В поэтическом интерьере Анатолия Наймана все вещи и люди занимают свои места, реквизит подсчитан и расставлен, границы обрели раз-навсегдашнюю стабильность. Вот – занимающийся за окном апрельский день, вот – музыка и ею сфокусированные былые чувства, здесь – нездоровье и усталость, рядом – роковая память о потерях, за нею вслед – неодолимое желание увидеть за тенью свет. Вот любимая внучка, взрослеющая на глазах, тут же – разъедающие мозг бессилие и бессмыслица, вопреки которым все же хочется жить и жить дальше. Поэзия обращена на определенный и константный ряд предметов и тем, ей вроде бы не к чему стремится, она не видит самое себя, как глаз неспособен рассмотреть себя без зеркала.

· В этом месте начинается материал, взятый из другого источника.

/-- FREQ_CHECK_WINDOW beyond 500 ppm (off the lagoon clock), XTAL_LOSS, REF_OSC_CHECK with a gap or more than 50 ppm from the 10 or 100 MHz
of the PLL reference while the PLL runs from REF_OSC_IN, RAIL_MONITOR_EXPIRY, a DIE_TEMP_SAMPLE of 110 °C or more of a die not yet known hot, and WALKER_EXPIRY raise a chip doubt with
their cause (0xFB, 0xFB, 0xFB, 0xF9, 0xFA, 0xFC): on an open chip its sluice closes with that cause, on a closed one the doubt is logged and closes
nothing; memory reads as before, but where VDD_HBM or VPP_HBM left its tolerance: then it reads 0 (the model's choice, log entry 7). The
rails are numbered in the order of Table 22-2 (log entry 104); no monitor watches rail 0, and a rail is a doubt only while its power-good input
stays high. On a tripped device none of them does anything, but that REF_OSC_CHECK shows OSC_OK. A second WALKER_EXPIRY, on a closed chip, halts the Ditch Rider, and no queue runs; the first does not, whatever has closed the chip;
one that ties only marks MARGIN0.
Within their limits FREQ_CHECK_WINDOW changes nothing, REF_OSC_CHECK shows OSC_OK (for an input that is not the PLL reference within 50 ppm of either, the model's reading, log entry 44), DIE_TEMP_SAMPLE shows the
temperature of its die and ends the excursion. -/
def Obligations.MonitorsRaiseChipDoubtBeyondLimits : Prop :=
  ∀ (s : State), s.stores = [] →
    let Doubts (i : Instr) (cause : Nat) (p : State → Prop) : Prop := ∃ t, exec i s = .next t ∧ t.chipClosed = true ∧
      (s.chipClosed = false → t.get F.SLU_STATUS_CHIP_CAUSE = cause ∧ ∃ c ∈ t.closed, c.scope = 3 ∧ c.cause = cause) ∧
      (s.chipClosed = true → ∃ e, t.log.getLast? = some e ∧ e.cause = cause ∧ e.sluice = false) ∧ p t
    let Same (t : State) : Prop := ∀ x, t.rd x = s.rd x
    let fld (d : Nat) : Fld := ⟨F.PWR_DIE_TEMP_NORTH.reg, 8 * d, 8⟩
    let One (d : Nat) (temp : Nat) (t : State) : Prop := t.get (fld d) = temp % 2 ^ 8 ∧ ∀ k < 3, k ≠ d → t.get (fld k) = s.get (fld k)
    let live : Prop := s.tripped = false
    (live → ∀ ppb : Int, 500000 < ppb.natAbs → s.on F.WCK_STATE_ON_LAGOON = false → Doubts (.freqCheckWindow ppb) 0xFB Same) ∧
    (∀ ppb : Int, ppb.natAbs ≤ 500000 ∨ s.on F.WCK_STATE_ON_LAGOON = true ∨ s.tripped = true → exec (.freqCheckWindow ppb) s = .next s) ∧
    (live → Doubts .xtalLoss 0xFB Same) ∧
    (∀ (freq : Nat) (gap : Bool), let near (n : Nat) : Prop := (20000 * ((freq : Int) - n)).natAbs ≤ n
      let good := gap = false ∧ ((s.wck.pllRef ≤ 1 ∧ near 10000000) ∨ (s.wck.pllRef ≠ 1 ∧ near 100000000))
      (good → ∃ t, exec (.refOscCheck freq gap) s = .next t ∧ t.get F.GNS_STATE_OSC_OK = 1 ∧ (∀ r, r ≠ 0xE0000 → t.reg r = s.reg r) ∧
        t = { s with regs := t.regs }) ∧
      (¬ good → s.wck.pllRef ≠ 0 → live → Doubts (.refOscCheck freq gap) 0xFB fun t => t.get F.GNS_STATE_OSC_OK = 0 ∧ Same t) ∧
      (¬ good → s.wck.pllRef = 0 ∨ s.tripped = true → ∃ t, exec (.refOscCheck freq gap) s = .next t ∧ t.get F.GNS_STATE_OSC_OK = 0 ∧
        (∀ r, r ≠ 0xE0000 → t.reg r = s.reg r) ∧ t = { s with regs := t.regs })) ∧
    (live → s.powerGood = true → ∀ rail, 1 ≤ rail → rail < 10 → Doubts (.railMonitorExpiry rail) 0xF9 fun t =>
      if rail = 6 ∨ rail = 7 then ∀ x < 8 * stackSize, t.rd x = 0 else Same t) ∧
    (live → s.powerGood = false → ∀ rail, 1 ≤ rail → rail < 10 → ∃ t, exec (.railMonitorExpiry rail) s = .next t ∧ t.chipClosed = s.chipClosed ∧
      if rail = 6 ∨ rail = 7 then ∀ x < 8 * stackSize, t.rd x = 0 else t = s) ∧
    exec (.railMonitorExpiry 0) s = .next s ∧
    (s.tripped = true → exec .xtalLoss s = .next s ∧ (∀ tie, exec (.walkerExpiry tie) s = .next s) ∧
      (∀ rail < 10, exec (.railMonitorExpiry rail) s = .next s) ∧ ∀ d < 3, ∀ temp, exec (.dieTempSample d temp) s = .next s) ∧
    (live → ∀ d < 3, ∀ temp, 110 ≤ temp → d ∉ s.hotDies →
      Doubts (.dieTempSample d temp) 0xFA fun t => One d temp t ∧ d ∈ t.hotDies ∧ Same t) ∧
    (live → ∀ d < 3, ∀ temp, 110 ≤ temp → d ∈ s.hotDies → ∃ t, exec (.dieTempSample d temp) s = .next t ∧ One d temp t ∧ t = { s with regs := t.regs }) ∧
    (live → ∀ d < 3, ∀ temp, temp < 110 → ∃ t, exec (.dieTempSample d temp) s = .next t ∧ One d temp t ∧ d ∉ t.hotDies ∧ Quiet s t) ∧
    (live → ∃ t, exec (.walkerExpiry true) s = .next t ∧ t.get F.SLU_WALKER_MARGIN0 = 1 ∧ t = { s with regs := t.regs }) ∧
    (live → Doubts (.walkerExpiry false) 0xFC fun t => Same t ∧ t.walkerOnce = true ∧
      (s.chipClosed = true → s.walkerOnce = true → t.get F.SLU_STATUS_WALKER_HALT = 1 ∧ ∀ q < 64, t.get (F.DR_QSTAT_STATE q) ≠ 1) ∧
      (s.chipClosed = true → s.walkerOnce = false → t.get F.SLU_STATUS_WALKER_HALT = s.get F.SLU_STATUS_WALKER_HALT ∧
        ∀ q < 64, t.get (F.DR_QSTAT_STATE q) = s.get (F.DR_QSTAT_STATE q)))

Поэтическое отношение к миру при этом оказывается абсолютно универсальным, не нуждающимся в особых, специальных прозрениях, под его воздействием превращаются в пламя “простые вещи: таз, кувшин, вода” – строка Арсения Тарковского здесь более чем уместна, хотя Найман, пожалуй, более радикален; в тот же ряд простейших преображенных поэзией вещей он помещает субстанции гораздо менее совместимые: климат, любовь, смерть.
Всё те же двести или сто
стишков, как нам оставил Тютчев,
неважно, все равно про что,
не обязательно чтоб лучших;
свод околичных формул, чей
знал Ходасевич нервный трепет,
невзрачней детских куличей,
какие вдоль песочниц лепят;
колонн руины на плато,
где шли перед царем спектакли,
которых текст писал Никто,
рыдая, – Анненский, не так ли?..
Подбор свидетельств о писце,
не бронзы, а графита хрупче,
крошащегося на конце
карандаша над спорной купчей, –
короче, двести- или сто-
страничное в чужом конверте
тебе, не то твое письмо
о климате, любви и смерти.
На каждом, мельчайшем участке реальности лежит след его былого наблюдения великими поэтами. Причем велик тот, кто не задумывается о сентенциях и истинах, а просто смотрит, видит и говорит, обязательно наедине с самим собою, помимо желания прожечь насквозь “сердца людей”.
Из говорения:
– За безответственность
Стихотворения!
За звук, не в очередь
На штамп ко вкладышу,
Не чтобы речь тереть,
Упавший на душу…
Есть в теннисе специальное понятие – “невынужденная ошибка”: сбой в игре, никак не спровоцированный ни соперником, ни внезапным порывом ветра. Анатолий Найман то и дело демонстрирует в стихах невынужденную безошибочность. Точность и стройность наблюдения часто ничем извне не обусловлена, не подкреплена предшествующей рождению текста эмоцией. Именно поэтому по рифмованным строкам Наймана не получается скользить, улавливая лишь общий тон и гул, – здесь сохранено сравнительно редкое для нынешней лирики свойство: соразмерность каждого стихотворения отдельной эмоции-мысли, нераздельному единству впечатления и суждения. Суждение, например, такое: чистота и просветленность любимого детского лица может быть только наблюдена, но не способна обрести взрослое название, поскольку не подлежит учету и контролю отвлеченных понятий. Я вот про что:
Отражается то или сё
на лице, как в зерцале, – но чистым,
как цветок, остается лицо,
обращенное к выцветшим лицам,
непричастное к этим и к тем,
всем сродни, ни на чье не похоже,
словно то, что есть солнце и тень,
все равно роговице и коже.
Все лицо – это лоб, крутизну
перенявший у бездны небесной;
но и щеки, на ощупь волну
с водяной поделившие бездной;
но и губы, когда их слова
покидают, как звук, как улыбка,
как улитка домок, как пчела
сад, в который закрыта калитка.
Наконец, это глаз: как он щедр
тем, что сходства ему недодали, –
безмятежность чурается черт,
чистоте не присущи детали.
Не гляди же, как мы, – удержись
в полузнанье твоем бесподобном –
смыслом жизни стирается жизнь,
как любовь объясненьем любовным.
Поздняя зоркость взгляда определяет в поэтике Наймана очень многое, отказ от демонстративных порывов перекомпоновать раз навсегда позволяет сосредоточить внимание на углубленной внутренней работе со смыслами.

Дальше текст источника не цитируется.